Current executable set to '/usr/local/icinga2/lib/icinga2/sbin/icinga2' (x86_64).
(lldb) settings set -- target.run-args  "api" "user" "--user" "foo" "--password" "bar"
(lldb) r
Process 96129 launched: '/usr/local/icinga2/lib/icinga2/sbin/icinga2' (x86_64)
object ApiUser "foo"{
  password_hash = "$5$daaa7cfca40627f2$7f406ef2e1cad1e759e3b0209b4db7a4f5d44778dbad7b0eda502c2e28b1bc0a"
  // client_cn = ""

  permissions = [ "*" ]
}
Process 96129 exited with status = 0 (0x00000000)
Crunsher commented 6 years ago

Damn, 2.8.3?

dnsmichi commented 6 years ago

Most likely, I've merged and backported 2 doc issues too. But not today, @bodsch can test the support branch in his containers where he's building from source anyways. Next week we can decide what to do.

Note: This is a new feature in a bugfix release, an exception for security related stuff. Testing workflow for bugfix releases doesn't include looking at new features.

bodsch commented 6 years ago

yes, i can do that. i modify my project ... fastly. :)

dnsmichi commented 6 years ago

No hurry, as said this is a new optional feature shipped within a bugfix release. It doesn't harm any existing environment nor breaks an upgrade.

bodsch commented 6 years ago

my build are successfully

Copyright (c) 2012-2017 Icinga Development Team (https://www.icinga.com/) License GPLv2+: GNU GPL version 2 or later http://gnu.org/licenses/gpl2.html This is free software: you are free to change and redistribute it. There is NO WARRANTY, to the extent permitted by law.
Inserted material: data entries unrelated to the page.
/-- R169, R179, R236: a task waits for a place: it is stencil-ready and posted or saved. -/
def Hub.waits (h : Hub) (part : Nat) (t : Task) : Bool :=
  (t.run == .posted || t.run == .saved) && t.waitEv.isNone &&
  match h.launch? t.launch with
  | none => false
  | some l => h.partOf l == part && l.fault.isNone && (t.auditOf.isSome || l.stencilReady t)

/-- R169: the tasks of a partition that wait for a place, in the walker's order. -/
def Hub.waiting (h : Hub) (part : Nat) : List Task :=
  (h.tasks.filter fun t => h.waits part t).foldl (fun xs t => insertTask t xs) []

/-! ### Places -/

/-- A bank of a core. -/
def State.bankOf (s : State) (c b : Nat) : Bank := (s.coreAt c).bankAt b

/-- R177: a bank that holds no task. -/
def State.bankFree (s : State) (c b : Nat) : Bool := (s.bankOf c b).run == .empty

/-- R179: the effective priority of the task a bank holds; a firmware task's is 0. -/
def State.bankPrio (s : State) (c b : Nat) : Nat :=
  match (s.bankOf c b).task with
  | none => 0
  | some t => ((s.hub.task? t.task).map Task.eff).getD 0

/-- R171, R172: the ring units that member p of a task declares: inputs, then outputs. -/
def LoopRec.inUnits (r : LoopRec) (p : Nat) : List Nat :=
  (List.range r.ins.length).filter fun i => (r.ins[i]?).any fun x => x.cores.testBit p
/-- R171: the output units. -/
def LoopRec.outUnits (r : LoopRec) (p : Nat) : List Nat :=
  ((List.range r.outs.length).filter fun i => (r.outs[i]?).any fun x => x.cores.testBit p).map (8 + ·)

/-- R170: the lines of ring units of a bank. -/
def unitPins (b : Nat) (us : List Nat) : BitVec 65536 := us.foldl (fun m u => pinRange m (unitAddr b u / 128) 512) 0

/-- R28, R100, R177: an allotment and pinned lines fit beside the other bank of a core. -/
def State.fitsBank (s : State) (vu at_ : Nat) (pins : BitVec 65536) (c b : Nat) : Bool :=
  let o := s.bankOf c (1 - b)
  decide (vu + o.vu ≤ 24) && decide (at_ + o.at_ ≤ 8) && (pins &&& o.pinsAhead == 0) && waysOk (pins ||| o.pinsAhead)

/-- R176, R231, R232, R238: a cell of a partition that takes tasks. -/
def Hub.takes (h : Hub) (part n : Nat) : Bool :=
  let c := h.cell n
  c.run == .enabled && c.part == some part && c.testing.isNone && !(h.part part).quarantined

/-- R236: the cells a rerun may take: not those of earlier runs, and on another die while the partition has one. -/
def Hub.rerunCells (h : Hub) (part : Nat) (banned : List Nat) : List Nat :=
  let cells := (List.range 64).filter fun n => h.takes part n && !(banned.contains n)
  match banned with
  | [] => cells
  | f :: _ =>
    let away := cells.filter fun n => n / 16 != f / 16
    if away.isEmpty then cells else away

/-- R157: the number of cells of a kind; 0 for solo. -/
def kindCells (kind : Nat) : Nat := if kind = 0 then 0 else 2 ^ (kind - 1)

/-- R177: the candidate places of a kind among cells: groups of cores, lowest first. -/
def groupsOf (kind : Nat) (cells : List Nat) : List (List Nat) :=
  let n := kindCells kind
  if n = 0 then cells.flatMap fun c => (List.range 4).map fun q => [4 * c + q]
  else ((List.range (64 / n)).filter fun i => (List.range n).all fun j => cells.contains (n * i + j)).map fun i =>
    (List.range (4 * n)).map (4 * n * i + ·)

/-- R177: both banks of every core are free and the task fits bank b. -/
def State.placeFree (s : State) (vu at_ : Nat) (pins : Nat → BitVec 65536) (b : Nat) (g : List Nat) : Bool :=
  (g.zipIdx).all fun x => s.bankFree x.1 0 && s.bankFree x.1 1 && s.fitsBank vu at_ (pins x.2) x.1 b
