/-! ### Vector instructions (03, 10, 22) -/

/-- R383, R382, R399, R56: the integer lanes of the arithmetic and shift instructions: sums, differences and products
modulo 2^w, minimum and maximum by the tag's signedness, magnitude and negation modulo 2^w, and shifts by the count
modulo w. -/
def Obligations.VectorIntegerLanes : Prop :=
  ∀ (o : VOp) (s : State),
    (s.vReady o 2 0 → tagInt (s.vIn o 2).tag = true → (s.vIn o 2).agree = true →
      kmOk o.km (s.vIn o 2).tag (s.vIn o 2).tag = true →
      let i := s.vIn o 2
      let w := tagWidth i.tag
      let k := s.core.bank.mask o.km
      let v (x : Nat) : Int := if tagSigned i.tag then (BitVec.ofNat w x).toInt else x
      let pick (p : Prop) [Decidable p] (x y : Nat) : Nat := if p then x else y
      s.vGives (.vadd o) o 2 2 i.tag k (fun l => i.lane 0 l + i.lane 1 l) ∧
      s.vGives (.vsub o) o 2 2 i.tag k (fun l => i.lane 0 l + 2 ^ w - i.lane 1 l) ∧
      s.vGives (.vmul o) o 2 3 i.tag k (fun l => i.lane 0 l * i.lane 1 l) ∧
      s.vGives (.vmin o) o 2 2 i.tag k (fun l => pick (v (i.lane 0 l) ≤ v (i.lane 1 l)) (i.lane 0 l) (i.lane 1 l)) ∧
      s.vGives (.vmax o) o 2 2 i.tag k (fun l => pick (v (i.lane 1 l) ≤ v (i.lane 0 l)) (i.lane 0 l) (i.lane 1 l)) ∧
      s.vGives (.vshl o) o 2 2 i.tag k (fun l => i.lane 0 l * 2 ^ (i.lane 1 l % w)) ∧
      s.vGives (.vshr o) o 2 2 i.tag k (fun l => i.lane 0 l / 2 ^ (i.lane 1 l % w)) ∧
      s.vGives (.vsar o) o 2 2 i.tag k
        (fun l => ((BitVec.ofNat w (i.lane 0 l)).sshiftRight (i.lane 1 l % w)).toNat)) ∧
    (s.vReady o 1 0 → tagInt (s.vIn o 1).tag = true → (s.vIn o 1).agree = true →
      kmOk o.km (s.vIn o 1).tag (s.vIn o 1).tag = true →
      let i := s.vIn o 1
      let w := tagWidth i.tag
      let k := s.core.bank.mask o.km
      s.vGives (.vneg o) o 1 2 i.tag k (fun l => 2 ^ w - i.lane 0 l) ∧
      s.vGives (.vabs o) o 1 2 i.tag k (fun l =>
        if tagSigned i.tag = true ∧ 2 ^ (w - 1) ≤ i.lane 0 l then 2 ^ w - i.lane 0 l else i.lane 0 l))

/-- R56, R382, R383, R393, R398: the floating lanes: each result is the exact sum, product or fused sum of the
operands' values, rounded once to the source format in the instruction's mode; VABS and VNEG act on the sign alone but
for a NaN; VRND gives the integral value that the mode selects, with the sign of its source. -/
def Obligations.VectorFloatLanes : Prop :=
  (∀ (f : FFmt) (r : Rnd) (x : Nat),
    (decodeF f x = .nan → integralF f r x = f.nanCode) ∧ (∀ neg, decodeF f x = .inf neg → integralF f r x = x) ∧
    ∀ neg m e, decodeF f x = .fin neg m e → (0 ≤ e → integralF f r x = x) ∧
      (e < 0 →
        let d := 2 ^ (-e).toNat
        let q := m / d
        let up : Prop := match r with
          | .rne => d < 2 * (m % d) ∨ (2 * (m % d) = d ∧ q % 2 = 1)
          | .rtz => False
          | .rdn => neg = true ∧ m % d ≠ 0
          | .rup => neg = false ∧ m % d ≠ 0
        (up → integralF f r x = encodeF f r false (.fin neg (q + 1) 0)) ∧
        (¬up → integralF f r x = encodeF f r false (.fin neg q 0)))) ∧
  ∀ (o : VOp) (s : State) (f : FFmt),
    (∀ n, n = 2 ∨ n = 3 → s.vReady o n 0 → tagFmt (s.vIn o n).tag = some f → tagFloat (s.vIn o n).tag = true →
      (s.vIn o n).agree = true → kmOk o.km (s.vIn o n).tag (s.vIn o n).tag = true →
      let i := s.vIn o n
      let k := s.core.bank.mask o.km
      let r := rndOf o.rnd
      let x (l : Nat) : FVal := decodeF f (i.lane 0 l)
      let y (l : Nat) : FVal := decodeF f (i.lane 1 l)
      let z (l : Nat) : FVal := decodeF f (i.lane 2 l)
      (n = 2 →
        s.vGives (.vadd o) o 2 2 i.tag k (fun l => encodeF f r false (FVal.add r (x l) (y l))) ∧
        s.vGives (.vsub o) o 2 2 i.tag k (fun l => encodeF f r false (FVal.add r (x l) (y l).neg)) ∧
        s.vGives (.vmul o) o 2 3 i.tag k (fun l => encodeF f r false ((x l).mul (y l))) ∧
        s.vGives (.vmin o) o 2 2 i.tag k (fun l => encodeF f .rne false ((x l).min (y l))) ∧
        s.vGives (.vmax o) o 2 2 i.tag k (fun l => encodeF f .rne false ((x l).max (y l)))) ∧
      (n = 3 →
        s.vGives (.vfma o) o 3 4 i.tag k (fun l => encodeF f r false (FVal.add r ((x l).mul (y l)) (z l))) ∧
        s.vGives (.vfms o) o 3 4 i.tag k (fun l => encodeF f r false (FVal.add r ((x l).mul (y l)) (z l).neg)) ∧
        s.vGives (.vfnma o) o 3 4 i.tag k (fun l => encodeF f r false (FVal.add r ((x l).mul (y l)).neg (z l))))) ∧
    (s.vReady o 1 0 → tagFmt (s.vIn o 1).tag = some f → tagFloat (s.vIn o 1).tag = true → (s.vIn o 1).agree = true →
      kmOk o.km (s.vIn o 1).tag (s.vIn o 1).tag = true →
      let i := s.vIn o 1
      let k := s.core.bank.mask o.km
      s.vGives (.vrnd o) o 1 3 i.tag k (fun l => integralF f (rndOf o.rnd) (i.lane 0 l)) ∧
      s.vGives (.vabs o) o 1 2 i.tag k (fun l =>
        if decodeF f (i.lane 0 l) = .nan then f.nanCode else i.lane 0 l % 2 ^ f.signPos) ∧
      s.vGives (.vneg o) o 1 2 i.tag k (fun l =>
        if decodeF f (i.lane 0 l) = .nan then f.nanCode else (i.lane 0 l + 2 ^ f.signPos) % 2 ^ (f.signPos + 1)))
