/-! ### Control, exceptions, barriers -/

@[simp] theorem wf_putN {m : Mem} (a n v : Nat) (h : Mem.wf m = true) :
    Mem.wf (putN m a n v) = true := wf_writeBytes _ _ h
@[simp] theorem wf_putRimes {m : Mem} (base i slot : Nat) (rs : List Rime) (h : Mem.wf m = true) :
    Mem.wf (putRimes m base i slot rs) = true := by
  induction rs generalizing m i slot with
  | nil => exact h
  | cons r rs ih => unfold putRimes; dsimp only; split <;> exact ih _ _ (by simp [h])
@[simp] theorem wf_putVecs {m : Mem} (a : Nat) (vs : List VBits) (h : Mem.wf m = true) :
    Mem.wf (putVecs m a vs) = true := by
  induction vs generalizing m a with
  | nil => exact h
  | cons v vs ih => exact ih _ (wf_putN _ _ _ h)
@[simp] theorem Core.putDrift_wf (c : Core) {m : Mem} (base : Nat) (h : Mem.wf m = true) :
    Mem.wf (c.putDrift m base) = true := by
  unfold Core.putDrift
  refine wf_foldl (fun m x hm => ?_) _ h
  dsimp only; split
  · exact wf_foldl (fun m x hm => by simp [hm]) _ (by simp [hm])
  · exact hm
@[simp] theorem Core.putFrame_wf (c : Core) (b base e x r d) (h : Mem.wf c.store = true) :
    Mem.wf (c.putFrame b base e x r d) = true := by
  unfold Core.putFrame; dsimp only
  refine wf_putRimes _ _ _ _ ?_
  have : ∀ m, Mem.wf m = true → Mem.wf (if d = true then c.putDrift m base else m) = true := by intro m hm; split <;> simp [hm]
  refine this _ ?_
  simp (maxDischargeDepth := 50) (contextual := true) [h]
@[simp] theorem Hub.mapLaunch_attest (h : Hub) (id : Nat) (f : Launch → Launch) :
    (Hub.mapLaunch h id f).attest = h.attest := by
  first | rfl | (unfold Hub.mapLaunch; (try dsimp only); repeat' first | rfl | split) | simp [Hub.mapLaunch]
@[simp] theorem Hub.mapLaunch_parts (h : Hub) (id : Nat) (f : Launch → Launch) :
    (Hub.mapLaunch h id f).parts = h.parts := by
  first | rfl | (unfold Hub.mapLaunch; (try dsimp only); repeat' first | rfl | split) | simp [Hub.mapLaunch]
@[simp] theorem State.takeFault_form (s : State) (r : Raised) (h_s : s.Form) : (State.takeFault s r).Form := by
  unfold State.takeFault; dsimp only; (repeat' split) <;> simp (maxDischargeDepth := 20) (contextual := true) [*]
@[simp] theorem State.raiseAs_form (s : State) (r : Raised) (h_s : s.Form) : OutForm (State.raiseAs s r) := by
  unfold State.raiseAs; simp (maxDischargeDepth := 20) (contextual := true) [*]
@[simp] theorem State.raiseNested_form (s : State) (cause : Nat) (h_s : s.Form) : OutForm (State.raiseNested s cause) := by
  unfold State.raiseNested; simp (maxDischargeDepth := 20) (contextual := true) [*]
@[simp] theorem State.raiseWith_form (s : State) (cause cb addr aux : Nat) (h_s : s.Form) :
    OutForm (State.raiseWith s cause cb addr aux) := by
  unfold State.raiseWith; simp (maxDischargeDepth := 20) (contextual := true) [*]
@[simp] theorem State.raise_form (s : State) (cause : Nat) (h_s : s.Form) : OutForm (State.raise s cause) := by
  unfold State.raise; simp (maxDischargeDepth := 20) (contextual := true) [*]
@[simp] theorem State.driftIssue_form (s : State) (lat : Nat) (e : DriftEff) (h_s : s.Form) :
    (State.driftIssue s lat e).Form := by
  unfold State.driftIssue; simp (maxDischargeDepth := 20) (contextual := true) [*]
@[simp] theorem State.driftWait_form (s : State) (e : DriftEff) (h_s : s.Form) : (State.driftWait s e).Form := by
  unfold State.driftWait; dsimp only; (repeat' split) <;> simp (maxDischargeDepth := 20) (contextual := true) [*]
@[simp] theorem State.skip_form (s : State) (h_s : s.Form) : (State.skip s).Form := by
  unfold State.skip; (repeat' split) <;> simp (maxDischargeDepth := 20) (contextual := true) [*]
@[simp] theorem State.guarded_form (s : State) (g : BitVec 4) (k : State → Out) (h_s : s.Form)
    (h_k : ∀ (x0 : State), x0.Form → OutForm (k x0)) :
    OutForm (State.guarded s g k) := by
  unfold State.guarded; (repeat' split) <;> simp (maxDischargeDepth := 20) (contextual := true) [*]
@[simp] theorem State.primaryOnly_form (s : State) (g : BitVec 4) (k : State → Out) (h_s : s.Form)
    (h_k : ∀ (x0 : State), x0.Form → OutForm (k x0)) :
    OutForm (State.primaryOnly s g k) := by
  unfold State.primaryOnly; (repeat' split) <;> simp (maxDischargeDepth := 20) (contextual := true) [*]
@[simp] theorem State.capture_form (s : State) (f : Nat) (epc cause : Word) (drift : Bool) (h_s : s.Form) :
    (State.capture s f epc cause drift).Form := by
  unfold State.capture; simp (maxDischargeDepth := 20) (contextual := true) [*]
@[simp] theorem State.trapEntry_form (s : State) (code tcode f : Nat) (epc : Word) (h_s : s.Form) :
    (State.trapEntry s code tcode f epc).Form := by
  unfold State.trapEntry; simp (maxDischargeDepth := 20) (contextual := true) [*]
@[simp] theorem State.restore_form (s : State) (f' : Nat) (pc : Word) (rs : List Rime) (h_s : s.Form) :
    (State.restore s f' pc rs).Form := by
  unfold State.restore; simp (maxDischargeDepth := 20) (contextual := true) [*]
@[simp] theorem State.drain_form (s : State) (h_s : s.Form) : (State.drain s).Form := by
  unfold State.drain; simp (maxDischargeDepth := 20) (contextual := true) [*]
@[simp] theorem State.saveRelease_form (s : State) (h_s : s.Form) : (State.saveRelease s).Form := by
  unfold State.saveRelease; simp (maxDischargeDepth := 20) (contextual := true) [*]
@[simp] theorem State.startSwitch_form (s : State) (h_s : s.Form) : (State.startSwitch s).Form := by
  unfold State.startSwitch; simp (maxDischargeDepth := 20) (contextual := true) [*]
@[simp] theorem Hub.queueEvent_attest (h : Hub) (launch : Option Nat) (core bank : Nat) (op thread : Option Nat)
    (va : Nat) (tile : Option (Nat × Nat)) (guest : Bool) (desc : Option Tensor) (part : Option Nat) :
    (Hub.queueEvent h launch core bank op thread va tile guest desc part).attest = h.attest := by
  first | rfl | (unfold Hub.queueEvent; (try dsimp only); repeat' first | rfl | split) | simp [Hub.queueEvent]
@[simp] theorem Hub.queueEvent_parts (h : Hub) (launch : Option Nat) (core bank : Nat) (op thread : Option Nat)
    (va : Nat) (tile : Option (Nat × Nat)) (guest : Bool) (desc : Option Tensor) (part : Option Nat) :
    (Hub.queueEvent h launch core bank op thread va tile guest desc part).parts = h.parts := by
  first | rfl | (unfold Hub.queueEvent; (try dsimp only); repeat' first | rfl | split) | simp [Hub.queueEvent]
@[simp] theorem State.takeEvent_form (s : State) (pc : Word) (cb va : Nat) (op : Option Nat) (back : Resume)
    (aux : Nat) (h_s : s.Form) :
    (State.takeEvent s pc cb va op back aux).Form := by
  unfold State.takeEvent; dsimp only; (repeat' split) <;> simp (maxDischargeDepth := 20) (contextual := true) [*]
@[simp] theorem State.landResult_form (s : State) (n : Nat) (r : BarRes) (h_s : s.Form) : (s.landResult n r).Form := by
  unfold State.landResult; (repeat' split) <;> simp (maxDischargeDepth := 20) (contextual := true) [*]
@[simp] theorem State.landBarrier_form (s : State) (n : Nat) (h_s : s.Form) : (State.landBarrier s n).Form := by
  unfold State.landBarrier; dsimp only
  have h1 : ((List.foldl (fun s r => s.landResult n r) s (s.core.bank.landing n))).Form :=
    foldl_form (fun t x ht => by simp [ht]) _ _ h_s
  have h2 := foldl_form (f := fun (s : State) sc => s.acquire sc) (fun t x ht => by simp [ht]) (s.core.bank.cb n).acq _ h1
  rw [setBank_form]
  split <;> simp [h2]
@[simp] theorem State.raiseRecord_form (s : State) (pc : Word) (n : Nat) (r : FaultRec) (back : Resume)
    (h_s : s.Form) :
    (State.raiseRecord s pc n r back).Form := by
  unfold State.raiseRecord; (repeat' split) <;> simp (maxDischargeDepth := 20) (contextual := true) [*]
@[simp] theorem State.waitOn_form (s : State) (n : Nat) (cbs : List Nat) (h_s : s.Form) :
    (State.waitOn s n cbs).Form := by
  unfold State.waitOn; simp (maxDischargeDepth := 20) (contextual := true) [*]
@[simp] theorem State.cpywOne_form (s : State) (n : Nat) (cbs : List Nat) (h_s : s.Form) :
    (State.cpywOne s n cbs).1.Form := by
  unfold State.cpywOne; dsimp only
  repeat' first | (simp (maxDischargeDepth := 20) (contextual := true) [*]; done) | split
@[simp] theorem State.cpywTry_form (s : State) (n : Nat) (ms : List Nat) (h_s : s.Form) :
    (State.cpywTry s n ms).Form := by
  induction ms generalizing s n with
  | nil => unfold State.cpywTry; dsimp only; split <;> simp [h_s]
  | cons m ms ih => unfold State.cpywTry; dsimp only; split <;> simp [h_s, ih]
@[simp] theorem State.startOp_form (s : State) (n hint : Nat) (kind : OpKind) (dest : Option BarDest)
    (acq : Option Nat) (turns : Nat → List Turn) (h_s : s.Form) :
    (State.startOp s n hint kind dest acq turns).Form := by
  unfold State.startOp; (repeat' split) <;> simp (maxDischargeDepth := 20) (contextual := true) [*]
@[simp] theorem Core.swap_store (c : Core) : (Core.swap c).store = c.store := by
  first | rfl | (unfold Core.swap; (try dsimp only); repeat' first | rfl | split) | simp [Core.swap]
Application information: Installation root: /usr Sysconf directory: /etc Run directory: /run Local state directory: /var Package data directory: /usr/share/icinga2 State path: /var/lib/icinga2/icinga2.state Modified attributes path: /var/lib/icinga2/modified-attributes.conf Objects path: /var/cache/icinga2/icinga2.debug Vars path: /var/cache/icinga2/icinga2.vars PID path: /run/icinga2/icinga2.pid

System information: Platform: Alpine Linux Platform version: Unknown Kernel: Linux Kernel version: 4.9.76-gentoo-r1 Architecture: x86_64

Build information: Compiler: GNU 6.4.0 Build host: afb79def2208


- Operating System and version:

cat /etc/alpine-release 3.7.0

- Enabled features (`icinga2 feature list`):

icinga2 feature list

Disabled features: api checker command compatlog debuglog elasticsearch gelf graphite ido-mysql ido-pgsql influxdb livestatus mainlog notification opentsdb perfdata statusdata syslog Enabled features:


and it works:

icinga2 api user --user foo --password bar --oneline --salt 0001

$5$0001$86631e52c40fadf0917a5aed97979e54f95fc41c509fa546200b46010369cb70 /etc/icinga2 # icinga2 api user --user foo --password bar --salt 0001 object ApiUser "foo"{ password_hash = "$5$0001$86631e52c40fadf0917a5aed97979e54f95fc41c509fa546200b46010369cb70" // client_cn = ""

permissions = [ "*" ] }

dnsmichi commented 6 years ago

I'm assigning 2.8.3 here, as this only affects support/2.8. Depending on release plans, either a bugfix version is released or 2.9 which doesn't have that problem.

kitokirisaki commented 6 years ago

@dnsmichi, when will the build come to the icinga repositories?

Crunsher commented 6 years ago

There is currently no release date for 2.8.3

kitokirisaki commented 6 years ago

Can I enter the password directly in the file, or how can I set the currently?

Crunsher commented 6 years ago

Yes, you can still write config directly. Just using 'password' accepts clear text passwords. And you can use mkpasswd -m sha-256 from the command line to create a hashed password string.

Authentication still works, it's only the password creation CLI tool for hashed strings that's broken.

dnsmichi commented 6 years ago

Just use icinga2 api setup like before to generate a random ApiUser object. The issue is about a new optional feature.